The Influence of Sampling Density on Bayesian Age-Depth Models and Paleoclimatic Reconstructions - Lessons Learned from Lake Titicaca - Bolivia/Peru

Abstract:

Lake Titicaca is one of the most important archives of paleoclimate in tropical South America, and prior studies have elucidated patterns of climate variation at varied temporal scales over the past 0.5 Ma. Yet, slow sediment accumulation rates in the main deeper basin of the lake have precluded analysis of the lake's most recent history at high resolution. To obtain a paleoclimate record of the last few millennia at multi-decadal resolution, we obtained five short cores, ranging from 139 to 181 cm in length, from the shallower Wiñaymarka sub-basin of of Lake Titicaca, where sedimentation rates are higher than in the lake's main basin.

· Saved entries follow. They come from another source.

-- ==== Sys2Proof/Machine/Branch.lean ====
section
/-!
DEFINITION. The branch instructions (spec/41_branch.md rules R151 to R159).
-/
namespace Sys2Proof.Machine

/-- `b`, `ba`, `bl`, `bla` (R152). -/
def execB (li : BitVec 24) (aa lk : Bool) (s : State) : Out :=
  .next ((s.linkIf lk).branchTo (s.target aa (liImm li)))

/-- `bc` and its forms (R155). -/
def execBc (bo : BitVec 5) (bi : CrBitNum) (bd : BitVec 14) (aa lk : Bool) (s : State) : Out :=
  .next (s.branchCond bo bi lk (s.target aa (bdImm bd)))

/-- `bclr`, `bclrl` (R156): the old LR is the target. BH is a hint (R121). -/
def execBclr (bo : BitVec 5) (bi : CrBitNum) (_bh : BitVec 2) (lk : Bool) (s : State) : Out :=
  .next (s.branchCond bo bi lk s.lr)

/-- `bcctr`, `bcctrl` (R157): the options that decrement CTR are an invalid form (R120). -/
def execBcctr (bo : BitVec 5) (bi : CrBitNum) (_bh : BitVec 2) (lk : Bool) (s : State) : Out :=
  if boDecrements bo then .refused (.invalidForm s.pc) else .next (s.branchCond bo bi lk s.ctr)

/-- `bctar`, `bctarl` (R158). -/
def execBctar (bo : BitVec 5) (bi : CrBitNum) (_bh : BitVec 2) (lk : Bool) (s : State) : Out :=
  .next (s.branchCond bo bi lk s.tar)

end Sys2Proof.Machine
end

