-- ==== Sys2Proof/Tests/Slice0.lean ====
section
/-!
SUPPORT. Tests, every expected value taken from spec/95_test_vectors.md or from the examples of the instruction rules, and
for each statement with hypotheses a state and operands that meet them.
-/
-- One theorem after another: side by side they all wait for the same equations, each on a stack of its own.
set_option Elab.async false

namespace Sys2Proof.Tests
open Sys2Proof.Machine

/-! ### States -/

/-- The sixteen bytes the examples of spec/46_load.md place at 0x2000. -/
def bytes2000 : Memory :=
  [(0x2000, 0x01), (0x2001, 0x23), (0x2002, 0x45), (0x2003, 0x67), (0x2004, 0x89), (0x2005, 0xAB), (0x2006, 0xCD),
   (0x2007, 0xEF), (0x2008, 0xF0), (0x2009, 0xE1), (0x200A, 0xD2), (0x200B, 0xC3), (0x200C, 0xB4), (0x200D, 0xA5),
   (0x200E, 0x96), (0x200F, 0x87)]

/-- 64-bit hypervisor state, Big-Endian, TRAP_MODE = architected, MISALIGN = fault, addresses 0 to 0x4FFF. -/
def be : State :=
  State.start { Params.atReset with memMap := [⟨0, 0x4FFF⟩], trapMode := .architected, dcbzShift := 0 } [] bytes2000

/-- The same in Little-Endian mode. -/
def le : State := { be with msr := 0x9000000000000001 }

/-- The same in 32-bit mode. -/
def bits32 : State := { be with msr := 0x1000000000000000 }

/-- The same in problem state. -/
def prob : State := { be with msr := 0x8000000000004000 }

/-- A state under TRAP_MODE = environment. -/
def inEnv (s : State) : State := { s with params := { s.params with trapMode := .environment } }

/-- Three registers set. -/
def xs (s : State) (x1 x2 x3 : DWord) : State := ((s.setX 1 x1).setX 2 x2).setX 3 x3

/-- The outcome is a next state of which the check holds. -/
def nextIs (o : Out) (p : State → Bool) : Bool :=
  match o with
  | .next t => p t
  | _ => false

/-- The outcome is the fault. -/
def faultIs (o : Out) (f : Fault) : Bool :=
  match o with
  | .fault g => decide (g = f)
  | _ => false

/-- The outcome is the refusal. -/
def refusedIs (o : Out) (r : Refusal) : Bool :=
  match o with
  | .refused q => decide (q = r)
  | _ => false

/-- The bytes of storage from an address on. -/
def bytesAt (s : State) (a n : Nat) : Option (List Byte) := s.mem.readAll ((List.range n).map (a + ·))

/-! ### Well-formedness -/

theorem test_setvl_is_not_wellFormed : ¬ Instr.WellFormed .setvl := by decide
theorem test_invalid_form_is_wellFormed : Instr.WellFormed (.lq 5 1 0) := by decide

/-! ### Decoding: words of the spec (R116, the examples of the instruction rules, spec/95_test_vectors.md) -/

theorem test_decode_bcd : decode 0x7C640234 = some (.cdtbcd 3 4) ∧ decode 0x7C640274 = some (.cbcdtd 3 4) ∧
    decode 0x7CA32094 = some (.addg6s 5 3 4) := by decide

theorem test_decode_branch : decode 0x4BFFFFF1 = some (.b 0xFFFFFC false true) ∧
    decode 0x41820010 = some (.bc 12 2 4 false false) ∧ decode 0x4E800021 = some (.bclr 20 0 0 true) ∧
    decode 0x4E000420 = some (.bcctr 16 0 0 false) ∧ decode 0x4E800460 = some (.bctar 20 0 0 false) := by decide

theorem test_decode_compare : decode 0x2FA30005 = some (.cmpi 7 true 3 5) ∧ decode 0x7D232000 = some (.cmp 2 true 3 4) ∧
    decode 0x2803FFFF = some (.cmpli 0 false 3 0xFFFF) ∧ decode 0x7C032040 = some (.cmpl 0 false 3 4) := by decide

theorem test_decode_cr_and_arith : decode 0x4FE02202 = some (.crand 31 0 4) ∧
    decode 0x38648000 = some (.addi 3 4 0x8000) := by decide

theorem test_decode_load : decode 0x7C6116AA = some (.lbzcix 3 1 2) ∧ decode 0x88610004 = some (.lbz 3 1 4) ∧
    decode 0xE081FFF0 = some (.lq 4 1 0xFFF) ∧ decode 0x7C61162C = some (.lhbrx 3 1 2) ∧
    decode 0x7C61142C = some (.lwbrx 3 1 2) ∧ decode 0x7C601428 = some (.ldbrx 3 0 2) ∧
    decode 0xBBA10004 = some (.lmw 29 1 4) ∧ decode 0x7FC13CAA = some (.lswi 30 1 7) := by decide

theorem test_decode_logical_rotate : decode 0x7064FF00 = some (.andiRc 3 4 0xFF00) ∧
    decode 0x74648000 = some (.andisRc 3 4 0x8000) ∧ decode 0x54640706 = some (.rlwinm 3 4 0 28 3 false) ∧
    decode 0x7C652031 = some (.slw 3 5 4 true) := by decide

theorem test_decode_store : decode 0x98610001 = some (.stb 3 1 1) ∧ decode 0xF8610008 = some (.std 3 1 2) ∧
    decode 0xF8810012 = some (.stq 4 1 4) ∧ decode 0x7C61172C = some (.sthbrx 3 1 2) ∧
    decode 0x7C61152C = some (.stwbrx 3 1 2) ∧ decode 0x7C611528 = some (.stdbrx 3 1 2) ∧
    decode 0xBFC1FFF8 = some (.stmw 30 1 0xFFF8) := by decide

theorem test_decode_trap_system : decode 0x0C830005 = some (.twi 4 3 5) ∧ decode 0x7C6FCBA6 = some (.mtspr 3 815) ∧
    decode 0x7C7B02A6 = some (.mfspr 3 27) ∧ decode 0x7D800480 = some (.mcrxrx 3) ∧
    decode 0x7C610124 = some (.mtmsr 3 true) ∧ decode 0x7C0117EC = some (.dcbz 1 2) ∧
    decode 0x7C001A64 = some (.tlbie 0 0 false false 3) ∧ decode 0x7C001A24 = some (.tlbiel 0 0 false false 3) ∧
    decode 0x7C00046C = some .tlbsync ∧ decode 0x44000FE2 = some (.sc 127) := by decide

/-- A reserved bit set, a lost instruction (`ori 0,0,0`) and zeroed storage match no row (R118, R119, R121). -/
theorem test_decode_none : decode 0x44000003 = none ∧ decode 0x7C640235 = none ∧ decode 0x60000000 = none ∧
    decode 0 = none := by decide

theorem test_encode_word : encode (.mtspr 3 815) = 0x7C6FCBA6 ∧ encode (.rlwinm 3 4 0 28 3 false) = 0x54640706 := by
  decide
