/-- The check the decoder makes on the instruction alone. Event rows have no encoding and are always well formed. -/
def Instr.wf : Instr → Bool
  | .nop h | .exit h => h.ok
  | .bra h _ j => h.ok && optJ j
  | .brx h a j | .ret h a j => h.ok && Role.vw.ok a && optJ j
  | .join h k => h.unguarded && k < 8
  | .call h d _ j => h.ok && Role.vwz.ok d && optJ j
  | .callx h d a j => h.ok && Role.vwz.ok d && Role.vw.ok a && optJ j && (!d.isW || a.isW)
  | .yield h | .barc h | .tret h => h.unguarded
  | .bar h b => h.unguarded && b < 4
  | .launch h d a => h.ok && Role.vwz.ok d && Role.vw.ok a && a.even && (!d.isW || a.isW)
  | .cwait h a => h.ok && Role.vwz.ok a
  | .regroup h a b n => h.ok && Role.vwz.ok a && n ≤ 4 && (if n == 0 then b == .none else Role.vOnly.ok b && b.fits n)
  | .sleep h b => h.ok && b.ok .vw true
  | .tstamp h d => h.ok && Role.vwz.ok d && d.even
  | .srd h d n => h.ok && Role.vwz.ok d && n < 256 && (!srWide n || d.even)
  | .swr h a n => h.ok && Role.vw.ok a && n < 256 && (!srWide n || a.even)
  | .trap h c | .bkpt h c => h.ok && c < 1024
  | .rep h _ _ _ _ step count => h.unguarded && 1 ≤ step && step ≤ 32 && 1 ≤ count && count ≤ 64
  | .setprio h b => h.ok && b.ok .wOnly true && (match b with | .imm32 _ => false | _ => true)
  | .dgst h a t c => h.ok && Role.vOnly.ok a && t.ok .wOnly true && (match t with | .imm32 _ => false | _ => true)
      && 1 ≤ c && c ≤ 64 && a.fits c
  | .mov f .copy => f.ok (rowA 0x20)
  | .mov f .packP => f.ok rowMovP
  | .movi f => f.ok (rowA 0x21) && (match f.b with | .opnd _ => false | _ => true)
  | .sel f ps _ => f.ok (rowA 0x22) && ps < 8
  | .iadd f => f.ok (rowA 0x23)
  | .isub f => f.ok (rowA 0x24)
  | .iaddc f pi po _ _ => f.ok (rowA 0x25) && pi < 8 && po < 8
  | .imul f => f.ok (rowA 0x26)
  | .imulh f => f.ok (rowA 0x27)
  | .imad f => f.ok (rowA 0x28) false false false
  | .imadw f => f.ok (rowA 0x29) true false true
  | .imin f => f.ok (rowA 0x2A)
  | .imax f => f.ok (rowA 0x2B)
  | .iabs f => f.ok (rowA 0x2C)
  | .and f => f.ok (rowA 0x2D)
  | .or f => f.ok (rowA 0x2E)
  | .xor f => f.ok (rowA 0x2F)
  | .andn f => f.ok (rowA 0x30)
  | .not f => f.ok (rowA 0x31)
  | .shl f => f.ok (rowA 0x32)
  | .shr f => f.ok (rowA 0x33)
  | .sar f => f.ok (rowA 0x34)
  | .rotl f => f.ok (rowA 0x35)
  | .fsh f _ => f.ok (rowA 0x36) false false false
  | .popc f => f.ok (rowA 0x37)
  | .clz f => f.ok (rowA 0x38)
  | .ctz f => f.ok (rowA 0x39)
  | .brev f => f.ok (rowA 0x3A)
  | .bfx f => f.ok (rowA 0x3B)
  | .bfi f => f.ok (rowA 0x3C) false false false
  | .bperm f => f.ok (rowA 0x3D) false false false
  | .lea f s _ => f.ok rowLea true true false && s < 8
  | .icmp f => f.ok (rowP 0x3F) true true true
  | .plop h d pa pb pc t => h.ok && d < 8 && pa < 8 && pb < 8 && pc < 8 && (match t with | .opnd _ => false | _ => true)
  | .pmov f false => f.ok (rowP 0x41) true false false
  | .pmov f true => f.ok rowPmovAll true false false && f.d == 0
  | .lpick f pv seg _ => f.ok (rowA 0x42) && pv < 8 && seg < 6
  | .lpoll f pa pq _ => f.ok (rowA 0x43) && pa < 8 && pq < 8
  | .lfold f op => f.ok (rowA 0x44) && (f.ty != .f32 || op == .add || op == .min || op == .max)
  | .scan f op _ _ pg => f.ok (rowA 0x45) && (f.ty != .f32 || op == .add || op == .min || op == .max) && pg < 8
  | .lpeer f pe => f.ok (rowA 0x46) && pe < 8
  | .rdfl f => f.ok (rowA 0x47)
  | .lsend f pv => f.ok (rowA 0x48) && pv < 8
  | .wmov f j m => f.ok (rowWmov m) && j < 8
  | .ld f _ c => f.ok mems .vz .vwz true true c
  | .st f _ c => f.ok mems .stData .vwz true false c
  | .lds f c | .ldc f c | .ldl f c => f.ok mems .vz .src false true c
  | .sts f c | .stc f c | .stl f c => f.ok mems .stData .src false false c
  | .ldw f _ c => f.ok mems .wOnly .wz true true c
  | .pref f _ => f.ok [] .unused .vwz true false 1
  | .fadd f => f.ok (rowA 0x60)
  | .fmul f => f.ok (rowA 0x61)
  | .ffma f => f.ok (rowA 0x62) false false false
  | .fmin f => f.ok (rowA 0x63)
  | .fmax f => f.ok (rowA 0x64)
  | .fcmp f => f.ok (rowP 0x65) false true true
  | .fclass f => f.ok (rowP 0x66) false false true
  | .frnd f _ => f.ok (rowA 0x67)
  | .fscl f => f.ok (rowA 0x68)
  | .dadd f => f.ok (rowA 0x69)
  | .dmul f => f.ok (rowA 0x6A)
  | .dfma f => f.ok (rowA 0x6B) false false false
  | .dmin f => f.ok (rowA 0x6C)
  | .dmax f => f.ok (rowA 0x6D)
  | .dcmp f => f.ok (rowP 0x6E) false true true
  | .duoadd f => f.ok (rowA 0x6F)
  | .duomul f => f.ok (rowA 0x70)
  | .duofma f => f.ok (rowA 0x71) false false false
  | .fdiv f => f.ok (rowB 0x72) true
  | .fsqrt f => f.ok (rowB 0x73) true
  | .ddiv f => f.ok (rowB 0x74) true
  | .dsqrt f => f.ok (rowB 0x75) true
  | .rcp f => f.ok (rowB 0x76) true
  | .rsq f => f.ok (rowB 0x77) true
  | .exp2 f => f.ok (rowB 0x78) true
  | .log2 f => f.ok (rowB 0x79) true
  | .sin f => f.ok (rowB 0x7A) true
  | .cos f => f.ok (rowB 0x7B) true
  | .tanh f => f.ok (rowB 0x7C) true
  | .luta f => f.ok (rowB 0x7D) true
  | .lutld f => f.ok (rowB 0x7E) true
  | .lutsync f => f.ok (rowB 0x7F) false
  | .cvt f s => f.ok (rowCvt f.ty s) true && mems.contains s && (!s.wide || f.a.even)
  | .cvtblk f s => f.ok (rowCvtblk s) true && (s == .f32 || s == .f64) && (!s.wide || f.a.even)
  | .srseed f _ => f.ok (rowB 0x82) false && f.a.even
  | .mshape f _ (some _) => f.ok rowMshapeImm
  | .mshape f _ none => f.ok (rowX 0x90)
  | .mqry f m => f.ok (rowX 0x91) && f.d.fits (if m == .words then 3 else 1)
  | .mld f _ _ => f.ok (rowX 0x92)
  | .mst f _ off rnd sat => f.ok (rowX 0x93) && (f.hb < 10 || f.hb == 15)
      && (rnd != .sr || (2 ≤ f.hb && f.hb != 8 && f.hb != 9)) && (off.isSome || (rnd == .rn && !sat))
  | .mlds f _ _ => f.ok (rowX 0x94)
  | .msts f _ _ => f.ok (rowX 0x95)
  | .mzero f => f.ok (rowX 0x96)
  | .mcopy f => f.ok (rowX 0x97)
  | .mtrn f => f.ok (rowX 0x98)
  | .madd f _ => f.ok (rowX 0x99)
  | .mscal f => f.ok (rowX 0x9A)
  | .mmul f => f.ok (rowX 0x9B)
  | .mma f => f.ok (rowX 0x9C)
  | .mmt f true _ => f.ok rowMmtSelf
  | .mmt f false _ => f.ok (rowX 0x9D)
  | .mspma f c _ => f.ok (rowX 0x9E) && Role.vOnly.ok c
  | .mlu f c => f.ok (rowX 0x9F) && Role.vOnly.ok c && c.even
  | .mchol f => f.ok (rowX 0xA0)
  | .mtrs f _ _ _ => f.ok (rowX 0xA1)
  | .minv f => f.ok (rowX 0xA2)
  | .mdet f => f.ok (rowX 0xA3)
  | .mexp f => f.ok (rowX 0xA4)
  | .mrefine f _ c e hc => f.ok (rowX 0xA5) && Role.vOnly.ok c && Role.vOnly.ok e && e.even && hc < 16
  | .mnorm f _ => f.ok (rowX 0xA6)
  | .mcvt f _ => f.ok (rowX 0xA7)
  | .lvorg f c => f.ok (rowX 0xA8) && Role.vwzo.ok c
  | .lvmem f => f.ok (rowX 0xA9)
  | .lveps f _ => f.ok (rowX 0xAA)
  | .lvgrad f c hc => f.ok (rowX 0xAB) && Role.vOnly.ok c && hc < 16
  | .lvctl f => f.ok (rowX 0xAC)
  | .lda f _ => f.ok atomTypes .vOnly .vwz true true 1
  | .strl f _ => f.ok atomTypes .data .vwz true false 1
  | .acqr f s => f.ok atomTypes .vz .vwz true false 1 && s != .core
  | .fence h _ => h.ok
  | .atom f op => f.ok atomTypes .vz true true false (some op)
  | .atomc f c => f.ok ints .vz true false false none && f.off.isSome && Role.data.ok c && (!f.ty.wide || c.evenCode)
  | .red f op => f.ok atomTypes .unused false false true (some op)
  | .cpy f | .cps f => f.ok
  | .cpt f _ _ => f.hdr.ok && Role.vwz.ok f.d && Role.vwz.ok f.a
      && (match f.len with | .opnd o => Role.vw.ok o && o.fits 4 | _ => false)
  | .cpclose h d la => h.ok && Role.wz.ok d && la < 16
  | .cpwait h a => h.ok && (match a with | some o => Role.wOnly.ok o | none => true)
  | .cptest h d a la => h.ok && Role.wz.ok d && la < 16 && (match a with | some o => Role.wOnly.ok o | none => true)
  | .tdesc h d a la => h.ok && Role.vw.ok d && Role.vwz.ok a && a.even && la < 16 && (!d.isW || a.uniformSrc)
  | .tdfree h a => h.ok && Role.vwz.ok a
  | .tqinit h k a depth => h.ok && k < 16 && Role.vwz.ok a && 4 ≤ depth && depth ≤ 64
  | .qpush h k a => h.ok && k < 16 && Role.vwz.ok a && a.fits 3
  | .qpop h d k la => h.ok && Role.vw.ok d && d.fits 3 && k < 16 && la < 16
  | .qtry h d k pq la => h.ok && Role.vw.ok d && d.fits 3 && k < 16 && pq < 8 && la < 16
  | .qgrant h k a b => h.ok && k < 16 && ({ Role.vwz with warp := true }).ok a && Role.vwz.ok b
  | .wcfg h s a b => h.ok && s < 4 && Role.vwz.ok a && a.even && Role.vwz.ok b
  | .wstart h s | .wstop h s => h.ok && s < 4
  | .wstat h d s la => h.ok && Role.wz.ok d && s < 4 && la < 16
  | _ => true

Selected cores have been analyzed for their geochemical signature by scanning XRF, diatom stratigraphy, sedimentology, and for ¹⁴C age dating. A total of 72 samples were ¹⁴C-dated using a Gas Ion Source automated high-throughput method for carbonate samples (mainly Littoridina sp. and Taphius montanus gastropod shells) at NOSAMS (Woods Hole Oceanographic Institute) with an analytical precision higher than 2%. The method has lower analytical precision compared with traditional AMS radiocarbon dating, but the lower cost enables analysis of a larger number of samples, and the error associated with the lower precision is relatively small for younger samples (< ~8,000 years). A 172-cm-long core was divided into centimeter long sections, and 47 ¹⁴C dates were obtained from 1-cm intervals, averaging one date every 3-4 cm. The other cores were radiocarbon dated with a sparser sampling density that focused on visual unconformities and shell beds. The high-resolution radiocarbon analysis reveals complex sedimentation patterns in visually continuous sections, with abundant indicators of bioturbated or reworked sediments and periods of very rapid sediment accumulation. These features are not evident in the sparser sampling strategy but have significant implications for reconstructing past lake level and paleoclimatic history.